Emotional Well-Being

In numerous international studies, married people on average report fewer signs of psychological distress and higher rates of emotional well-being than do unmarried or divorced individuals. A study following 14,000 American adults over a ten-year period found that marital status was one of the most important predictors of happiness. Married Americans were more than twice as likely as divorced or separated Americans to say they were very happy with life in general. Cohabiting, never-married, and widowed individuals' happiness resembled that of divorced and separated people more than married people. At the other end of the happiness scale, just 7 percent of married Americans say they are "not too happy" with life in general, compared to 13 percent of singles, 18 percent of the divorced, and 27 percent of those currently separated. Another study that looked at emotional health among Americans in their fifties and early sixties found that just 17 percent of older wives and 14 percent of older husbands characterized their emotional health as fair or poor, compared to 28 percent of unmarried older women and 27 percent of unmarried older men.

When it comes to protecting emotional health cohabitation is not the functional equivalent of marriage. Instead, international research suggests that cohabitors more closely resemble single individuals in their mental health profiles. In one recent seventeen-nation study of marriage and happiness, researchers found that in every country but one, married people were considerably happier than singles. Cohabitors were slightly happier than singles without live-in partners, but cohabitors received only a small fraction of the boost to happiness that married couples enjoyed. A study of 100,000 Norwegians found that married people were happier than individuals who were widowed, divorced, never married, or cohabiting. Divorced people who cohabited immediately following divorce reported very high levels of happiness. But the study found that if cohabitation did not lead to marriage the initial burst of happiness passed, with cohabitors eventually having lower levels of well-being similar to other single people.

However, the effects of marriage on the psychological well-being of Black adults in particular are somewhat unclear. On the one hand, numerous studies, many of which control* for variables that affect marital status, find that married African Americans report more happiness, life satisfaction, and fewer emotional problems than their unmarried peers. On the other hand, several of these same studies suggest that it is not so much that marriage promotes mental health but rather that divorce, separation, and widowhood harm it. Never-married Black adults appear to do about as well as their married peers on most outcomes. Yet a significant body of literature still makes the compelling case that marriage promotes psychological well-being for Black adults. More research on this important topic is clearly needed.

Mental Illness

Women and Men

Married men and women report fewer symptoms of mental illness and psychological distress than do otherwise similar individuals who are not married. Longitudinal research shows that it is not merely that mentally healthy people are more likely to get or stay married. Instead, marriage itself appears to boost mental health. Remaining unmarried or getting divorced seems to result, on average, in a deterioration in mental well-being.

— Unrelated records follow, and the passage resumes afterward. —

-- ==== Sys2Proof/Machine/Tariff.lean ====
section
/-! DEFINITION. The tariff clock, tariff plans, the close pass and the export state (R165 to R175). -/

namespace Sys2Proof.Machine

/-! ## The clock and the quarter boundary -/

/-- The in-quarter count grows at a cycle start; where it would reach the quarter's end, the boundary is due (R165). -/
def countQuarter (s : State) : State :=
  s.onMeter fun m =>
    if m.clock.count + 1 < Config.quarterCycles then
      { m with clock := { m.clock with count := m.clock.count + 1 } }
    else { m with boundaryDue := true }

/-- The clock after a boundary (R165). -/
def TariffClock.nextQuarter (c : TariffClock) : TariffClock :=
  if c.quarter + 1 < 96 then { c with quarter := c.quarter + 1, count := 0 }
  else { c with quarter := 0, day := (c.day + 1) % 65536, count := 0 }

/-- A pending copy becomes the active one (R169). -/
def TariffPlan.activate (p : TariffPlan) : TariffPlan :=
  match p.pending with
  | some c => ⟨c, none⟩
  | none => p

/-- The quarter boundary, if one is due (R169). -/
def quarterBoundary (s : State) : State :=
  if !s.meter.boundaryDue then s
  else s.onMeter fun m =>
    let c := m.clock.nextQuarter
    { m with
      boundaryDue := false
      clock := c
      plans := m.plans.update TariffPlan.reset fun _ p => p.activate
      pass := if c.quarter % c.closeEvery = 0 then some ⟨0, ⟨c.day, c.quarter, s.cycle⟩⟩ else m.pass }

/-- QUARTER_BOUNDARY (R169). -/
def execQuarterBoundary (s : State) : Host.Outcome State Fault Refusal := live s quarterBoundary

/-! ## The close pass -/

/-- The statement record of an account at a close (R171). -/
def Account.statement (a : Account) (number : Counter) (slot : Nat) (stamp : CloseStamp) : Statement :=
  ⟨number, slot, a.code, stamp, a.periods, a.down, a.up, a.outage, a.overrun, a.saturated, a.lateClose⟩

/-- The account after a close that appended its record (R172). -/
def Account.closed (a : Account) : Account :=
  { a with down := ⟨0, 0, 0, 0⟩, up := ⟨0, 0, 0, 0⟩, outage := 0, overrun := 0, saturated := false,
           lateClose := false, periods := 1 }

/-- The account after a close refused for want of room (R172). -/
def Account.closedLate (a : Account) : Account := { a with lateClose := true, periods := min (a.periods + 1) 255 }

/-- A record joins the statement queue (R172); where the queue was empty, the test of R173 is made again. -/
def appendStatement (r : Statement) (s : State) : State :=
  let t := s.onMeter fun m => { m with queue := m.queue ++ [r], nextNumber := m.nextNumber + 1 }
  if s.meter.queue.isEmpty then exportAndSend t else t

/-- A loaded account's close (R172). -/
def closeAccount (slot : Nat) (stamp : CloseStamp) (s : State) : State :=
  if s.meter.queue.length < Config.statementPlaces then
    (appendStatement ((s.account slot).statement s.meter.nextNumber slot stamp) s).onAccount slot Account.closed
  else
    (s.onMeter fun m => { m with lateCloses := m.lateCloses + 1 }).onAccount slot Account.closedLate

/-- One close step of the pass under way (R170, R172). -/
def closeStep (s : State) : State :=
  match s.meter.pass with
  | none => s
  | some p =>
    let s := if (s.account p.cursor).loaded then closeAccount p.cursor p.stamp s else s
    s.onMeter fun m =>
      { m with pass := if p.cursor + 1 < Config.accountSlots then some { p with cursor := p.cursor + 1 } else none }

/-- CLOSE_STEP (R172). -/
def execCloseStep (s : State) : Host.Outcome State Fault Refusal := live s closeStep

/-- Up to `n` close steps (R170: the part completes a pass before the next cycle start). -/
def closeSteps : Nat → State → State
  | 0, s => s
  | n + 1, s => if s.meter.pass.isSome then closeSteps n (closeStep s) else s

/-- The close steps of the slots up to `slot` that the pass under way has not yet visited (R170). -/
def closeThrough (slot : Nat) (s : State) : State :=
  match s.meter.pass with
  | none => s
  | some p => closeSteps (slot + 1 - p.cursor) s

/-- PART_RESET ends a pass: the loaded slots it has not visited owe one period more (R170). -/
def Meter.abandonPass (m : Meter) : Meter :=
  match m.pass with
  | none => m
  | some p =>
    { m with
      pass := none
      accounts := m.accounts.update Account.reset fun slot a =>
        if a.loaded ∧ p.cursor ≤ slot then { a with periods := min (a.periods + 1) 255 } else a }

/-! ## Requests -/

/-- WRITE of the TARIFF_PLAN table (R168): the plan number is looked at before the values (log 26). -/
def writeTariffPlan (n : Nat) (r : PlanFields) (s : State) : State × Verdict :=
  if 15 < n then refuseWith .badIndex s
  else match planCopyOf r with
    | none => refuseWith .badValue s
    | some c =>
      let p := { s.tariffPlan n with pending := some c }
      (s.onMeter fun m => { m with plans := m.plans.set TariffPlan.reset n p }, .done (.plan p))

/-- WRITE_TARIFF_PLAN (R168). -/
def execWriteTariffPlan (h : MgmtHead) (n : Nat) (r : PlanFields) (s : State) : Host.Outcome State Fault Refusal :=
  live s (takeRequest (.writeTariffPlan h n r) h 3 (writeTariffPlan n r))

/-- SET_TARIFF_CLOCK decided (R166). A boundary due at a cycle start already taken is taken in full first. -/
def setTariffClock (day quarter closeEvery : Nat) (s : State) : State × Verdict :=
  if 65535 < day ∨ 95 < quarter ∨ ¬ within 1 96 closeEvery then refuseWith .badValue s
  else
    let c : TariffClock := ⟨day, quarter, 0, closeEvery⟩
    ((quarterBoundary s).onMeter fun m => { m with clock := c }, .done (.clock c))

/-- SET_TARIFF_CLOCK (R166). -/
def execSetTariffClock (h : MgmtHead) (day quarter closeEvery : Nat) (s : State) : Host.Outcome State Fault Refusal :=
  live s (takeRequest (.setTariffClock h day quarter closeEvery) h 17 (setTariffClock day quarter closeEvery))

/-- EXPORT_HOLD decided (R174). -/
def exportHold (s : State) : State × Verdict :=
  if s.meter.held then refuseWith .wrongState s
  else (s.onMeter fun m => { m with held := true }, .done (.exportState true s.meter.queue.length))

/-- EXPORT_HOLD (R174). -/
def execExportHold (h : MgmtHead) (s : State) : Host.Outcome State Fault Refusal :=
  live s (takeRequest (.exportHold h) h 18 exportHold)

/-- EXPORT_RESUME decided (R174): export restarts at once under R173, and the response gives the number of records that
it leaves in the queue (R174 does not say whether before or after: DESIGN CHOICE, log 59). Where the transmitter is free the
arbiter chooses only once the response has joined, so that the response goes before the records (R151 and R174 do not
say: DESIGN CHOICE, log 64; see `requestDone`). -/
def exportResume (s : State) : State × Verdict :=
  if !s.meter.held then refuseWith .wrongState s
  else
    let t := exportRecords (s.onMeter fun m => { m with held := false })
    (t, .done (.exportState false t.meter.queue.length))

/-- EXPORT_RESUME (R174). -/
def execExportResume (h : MgmtHead) (s : State) : Host.Outcome State Fault Refusal :=
  live s (takeRequest (.exportResume h) h 19 exportResume)

end Sys2Proof.Machine
end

For example, one longitudinal study followed almost 1,400 young men and women over a seven-year period as they entered marriages, divorced or remained single. Even after taking into account the mental health and other demographic characteristics of people prior to marriage, marriage boosted the mental health and emotional well-being of young adults. Those who got married experienced sharp drops in their level of depression even after accounting for selection effects.

Another study investigated the mental health of 13,000 men and women in older middle age. After controlling for race, education, family structure, income, and living arrangements, married people were less depressed and emotionally healthier than singles. Married women were only half as likely to say their emotional health was "poor."

Another longitudinal study following a nationally representative sample of 13,000 men and women over five years found that, after controlling for initial mental health status, the mental health of all singles (never married, separated, divorced, and widowed) declined compared to those who remained married over the entire period. Singles who never married, however, became more depressed and less happy.

Children

Divorce doubles the risk that children will experience serious psychological problems later in life, even after controlling for pre-divorce characteristics. A large Swedish study found that as adults, children raised in single-parent families were 56 percent more likely to show signs of mental illness than children from intact married homes. Two recent studies followed identical and non-identical twins in Australia who married and had children, enabling the researchers to control for genetic factors that might play a role in mental health outcomes. Some of these twins went on to divorce. The researchers found that the children of divorce in this sample were significantly more likely to suffer from mental illness, addictions, and thoughts of suicide. Another important study that followed more than 11,000 British children from birth through age 33 concluded that part of the higher incidence of mental illness among children of divorce is caused by problems that existed before their parents divorced. But the results also indicate that divorce itself has further negative effects, and that children and teens who experience parental divorce are more likely to have adverse mental health effects even into their twenties and thirties. A study of 534 Iowa families found that divorce increased the risk of depression in children. Part of the negative effect of divorce on children's risk of depression stemmed from the impact of divorce on mothers' and fathers' parenting skills. However, even when mothers and fathers remained involved and supportive and did not engage in conflict post-divorce, boys whose parents divorced were at increased risk for depression.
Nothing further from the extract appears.